BEIJING, Sept. 7 (Xinhua) -- Chinese researchers have found that the impact of human activities on the Aral Sea is far greater than that of climate change.
The Aral Sea, located between Kazakhstan and Uzbekistan, was once the world's fourth-largest inland waterbody.
Its area saw a sharp contraction since the 1960s due to large-scale reclamation and construction of water conservancy projects, thereby seriously affecting the ecosystem of the waterbody.
The retreat of the Aral Sea has slowed down in recent years, while the underlying reasons are not reported, according to researchers from the Xinjiang Institute of Ecology and Geography under the Chinese Academy of Sciences.
They systematically analyzed the evolution of the Aral Sea from 1960 to 2018, detected the time for the slowdown of retreat and explored the driving forces.
The results showed that the Aral Sea retreated rapidly from 1960 to 2004. The annual shrinking rates of water surface area, water volume and water level were 1,087 square km, 25.07 cubic km and 0.56 meters, respectively.
However, the retreat has slowed since 2005, with the annual shrinking rates of 760 square km, 2.86 cubic km and 0.38 meters, respectively.

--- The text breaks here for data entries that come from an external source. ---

-- ==== Sys2Proof/Machine/Hoop.lean ====
section
/-! DEFINITION. Hoops, keys, security states, permits and debug halts (R365 to R387). -/

namespace Sys2Proof.Machine

namespace Hw

def hpRefuse (h : Hw) (n code : Nat) : Hw := h.refuse code F.HP_STATUS_REASON n 0xE4
def keyRefuse (h : Hw) (code : Nat) : Hw := h.refuse code F.HP_KEYSTAT_REASON 0 0xE4
def scRefuse (h : Hw) (code : Nat) : Hw := h.refuse code F.SC_STATE_REASON 0 0xE4

/-! Newest values: the held one where there is one (R366). -/

/-- Words of a hoop record: 0 CTRL, 1 CORES, 2 SYNC, 3 QUEUE. -/
def hoopReg (word : Nat) : Reg := match word with
  | 0 => .HP_CTRL
  | 1 => .HP_CORES
  | 2 => .HP_SYNC
  | _ => .HP_QUEUE

def newHoopWord (h : Hw) (n word : Nat) : Nat := (Tab.find? h.hoopHeld (n * 4 + word)).getD (h.rd (hoopReg word) n)

def newWindow (h : Hw) (n i : Nat) : Option Window := (Tab.find? h.windowsHeld (n * 16 + i)).getD (Tab.find? h.windows (n * 16 + i))

def newKey (h : Hw) (n : Nat) : KeySlot := (Tab.find? h.keysHeld n).getD (Tab.getD h.keys n {})

/-- A held write of a hoop awaits a commit (HP_CTRL.PENDING). -/
def hoopPending (h : Hw) (n : Nat) : Bool :=
  h.hoopHeld.any (fun p => p.1 / 4 == n) || h.windowsHeld.any (fun p => p.1 / 16 == n) || (Tab.find? h.keysHeld n).isSome

/-! Application (R366, R372). -/

/-- A key slot takes a new content: with a new key, the next generation, and a sweep of the lines of the one after it. -/
def applyKey (h : Hw) (n : Nat) (k : KeySlot) : Hw :=
  let k := if k.key.isSome then { k with gen := ((Tab.getD h.keys n {}).gen + 1) % 4 } else { k with gen := (Tab.getD h.keys n {}).gen }
  let h := { h with keys := Tab.put h.keys {} n k }
  if k.key.isSome then { h with keySweep := Tab.insert h.keySweep n (h.after h.cacheSets) } else h

/-- Held hoop records, windows and keys are applied. -/
def applyHoops (h : Hw) : Hw :=
  let h := h.hoopHeld.foldl (fun h p => h.wr (hoopReg (p.1 % 4)) (p.1 / 4) p.2) h
  let h := h.windowsHeld.foldl (fun h p => { h with windows := match p.2 with
    | some w => Tab.insert h.windows p.1 w
    | none => Tab.erase h.windows p.1 }) h
  let h := h.keysHeld.foldl (fun h p => h.applyKey p.1 p.2) h
  { h with hoopHeld := [], windowsHeld := [], keysHeld := [] }

/-- An accepted write is applied at once when no pricking is active. -/
def settleHoops (h : Hw) : Hw := if h.hasPlan then h else h.applyHoops

/-! Hoop records (R369, R373, R387). -/

/-- Two ranges (base, count) overlap. -/
def rangesOverlap (a b : Nat × Nat) : Bool := a.2 != 0 && b.2 != 0 && a.1 < b.1 + b.2 && b.1 < a.1 + a.2

def syncRange (w : Nat) : Nat × Nat := (bits 0 14 w, bits 16 15 w)
def queueRange (w : Nat) : Nat × Nat := (bits 0 12 w, bits 16 13 w)

/-- Valid hoops by their newest values. -/
def newValidHoops (h : Hw) : List Nat :=
  ((h.listed .HP_CTRL ++ ((h.hoopHeld.filter (fun (p : Nat × Nat) => p.1 % 4 == 0)).map (fun (p : Nat × Nat) => p.1 / 4))).eraseDups).filter (fun n => bit 0 (h.newHoopWord n 0))

/-- The conditions of R369 on a hoop's cores and ranges as they would stand. -/
def hoopRangesOk (h : Hw) (n cores sync queue : Nat) : Bool :=
  let s := syncRange sync
  let q := queueRange queue
  (s.2 == 0 || (64 * h.build.cores ≤ s.1 && s.1 + s.2 ≤ 16384)) && (q.2 == 0 || q.1 + q.2 ≤ 4096) && bits 0 16 cores < 2 ^ h.build.cores &&
  h.newValidHoops.all (fun x => x == n ||
    (!rangesOverlap s (syncRange (h.newHoopWord x 2)) && !rangesOverlap q (queueRange (h.newHoopWord x 3))))

/-- What keeps a hoop from closing (R373): a context that is not FREE, an enabled queue in its range, a tambour with its image. -/
def hoopBusy (h : Hw) (n : Nat) : Bool :=
  let ctx := (h.listed .CTX_STATE).any (fun x => h.get F.CTX_STATE_HOOP x == n && h.get F.CTX_STATE_STATE x != 0)
  let q := queueRange (h.newHoopWord n 3)
  let qs := (h.listed .SQ_CTRL).any (fun x => h.on F.SQ_CTRL_ENABLE x && q.1 ≤ x && x < q.1 + q.2)
  let tb := (List.range h.physCores).any (fun c => h.get F.TB_STATUS_STATE c != 0 && !h.on F.TB_ID_OPERATOR c && h.get F.TB_ID_HOOP c == n)
  let gt := h.get F.GT_STATUS_STATE != 0 && !h.on F.GT_ID_OPERATOR && h.get F.GT_ID_HOOP == n
  ctx || qs || tb || gt

/-- A write of HP_CTRL (R373, R387). Closing clears every window, the key slot, TPUB and both ranges. -/
def writeHpCtrl (h : Hw) (n v : Nat) : Hw :=
  let was := bit 0 (h.newHoopWord n 0)
  let hold (h : Hw) (v : Nat) : Hw := { h with hoopHeld := Tab.insert h.hoopHeld (n * 4) (v % 4) }
  if n ≥ h.build.hoops then h
  else if !was && bit 0 v then
    if h.hoopRangesOk n (h.newHoopWord n 1) (h.newHoopWord n 2) (h.newHoopWord n 3) then (hold h v).settleHoops
    else ((hold h (v % 4 / 2 * 2)).settleHoops).hpRefuse n Rc.CFG_HP_RANGE
  else if was && !bit 0 v then
    if h.hoopBusy n then h.hpRefuse n Rc.CFG_HP_BUSY
    else
      let h := hold h v
      let h := { h with hoopHeld := Tab.insert (Tab.insert h.hoopHeld (n * 4 + 2) 0) (n * 4 + 3) 0, keysHeld := Tab.insert h.keysHeld n {} }
      ((List.range 16).foldl (fun h i =>
        if (h.newWindow n i).isSome then { h with windowsHeld := Tab.insert h.windowsHeld (n * 16 + i) none } else h) h).settleHoops
  else (hold h v).settleHoops

/-- A write of HP_CORES, HP_SYNC or HP_QUEUE: word 1, 2 or 3 (R369). -/
def writeHpRange (h : Hw) (n word v : Nat) : Hw :=
  let v := if word == 1 then bits 0 16 v else if word == 2 then bits 0 14 v + bits 16 15 v * 65536 else bits 0 12 v + bits 16 13 v * 65536
  let pick (i : Nat) : Nat := if i == word then v else h.newHoopWord n i
  if n ≥ h.build.hoops then h
  else if bit 0 (h.newHoopWord n 0) && !h.hoopRangesOk n (pick 1) (pick 2) (pick 3) then h.hpRefuse n Rc.CFG_HP_RANGE
  else { h with hoopHeld := Tab.insert h.hoopHeld (n * 4 + word) v }.settleHoops

/-- The hoop whose queue range in force holds a queue (SQ_HOOP). -/
def queueHoop (h : Hw) (q : Nat) : Option Nat :=
  (h.listed .HP_CTRL).find? (fun n =>
    h.on F.HP_CTRL_VALID n && (queueRange (h.rd .HP_QUEUE n)).1 ≤ q && q < (queueRange (h.rd .HP_QUEUE n)).1 + (queueRange (h.rd .HP_QUEUE n)).2)

/-! Windows (R368). -/

/-- The windows that are valid by their newest values: key hoop × 16 + index. -/
def newWindows (h : Hw) : List (Nat × Window) :=
  ((h.windows.map (·.1) ++ h.windowsHeld.map (·.1)).eraseDups).filterMap (fun k => (h.newWindow (k / 16) (k % 16)).map (fun w => (k, w)))

/-- A physical range lies in one area of Table 8-1 and in what is installed of it. -/
def physRangeOk (h : Hw) (pa n : Nat) : Bool :=
  if 3 * 2 ^ 62 ≤ pa then pa % 2 ^ 62 + n ≤ 4096 * 2 ^ 32 else (h.physLoc pa n).isSome

/-- A staged window passes the checks of R368. -/
def windowOk (h : Hw) (key : Nat) (w : Window) : Bool :=
  w.vbase % 65536 == 0 && w.pbase % 65536 == 0 && w.size != 0 && h.physRangeOk w.pbase w.size &&
  h.newWindows.all (fun p => p.1 == key ||
    (if p.1 / 16 == key / 16 then !rangesOverlap (w.vbase, w.size) (p.2.vbase, p.2.size)
     else !((w.write || p.2.write) && rangesOverlap (w.pbase, w.size) (p.2.pbase, p.2.size))))

/-- A write of HP_WIN_APPLY. -/
def applyWindow (h : Hw) : Hw :=
  let n := h.get F.HP_WSEL_HOOP
  let key := n * 16 + h.get F.HP_WSEL_WINDOW
  let a := h.rd .HP_WIN_ATTR 0
  let w : Window := { vbase := h.rd .HP_WIN_VBASE 0, pbase := h.rd .HP_WIN_PBASE 0, size := h.rd .HP_WIN_SIZE 0 * 65536, read := bit 1 a, write := bit 2 a }
  if n ≥ h.build.hoops then h
  else if !bit 0 a then { h with windowsHeld := Tab.insert h.windowsHeld key none }.settleHoops
  else if !h.windowOk key w then h.hpRefuse n Rc.CFG_HP_WINDOW
  else { h with windowsHeld := Tab.insert h.windowsHeld key (some w) }.settleHoops

/-- A word that HP_WIN_* returns: of the window in force that HP_WSEL selects. -/
def windowWord (h : Hw) (r : Reg) : Nat :=
  match Tab.find? h.windows (h.get F.HP_WSEL_HOOP * 16 + h.get F.HP_WSEL_WINDOW) with
  | none => 0
  | some w => match r with
    | .HP_WIN_VBASE => w.vbase
    | .HP_WIN_PBASE => w.pbase
    | .HP_WIN_SIZE => w.size / 65536
    | _ => 1 + flag w.read * 2 + flag w.write * 4

/-! Keys (R371, R372, R380). -/

/-- A D3 entered by permit is in force (R380). -/
def d3Entered (h : Hw) : Bool := h.get F.SC_DEBUG_LEVEL == 3 && h.get F.SC_STATE_STATE != 0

Meanwhile, the area of water bodies surrounding the sea witnessed a significant increase due to the agricultural drainage water.
The increased upstream runoff due to rapid melting of glaciers and a mild increase in precipitation, the reduced water withdrawal since 2005, and the rise of water delivery to the sea have slowed down the shrinkage of the sea.
The findings provided a scientific reference for the management and protection of the Aral Sea, said the research article published in the journal Atmospheric Research.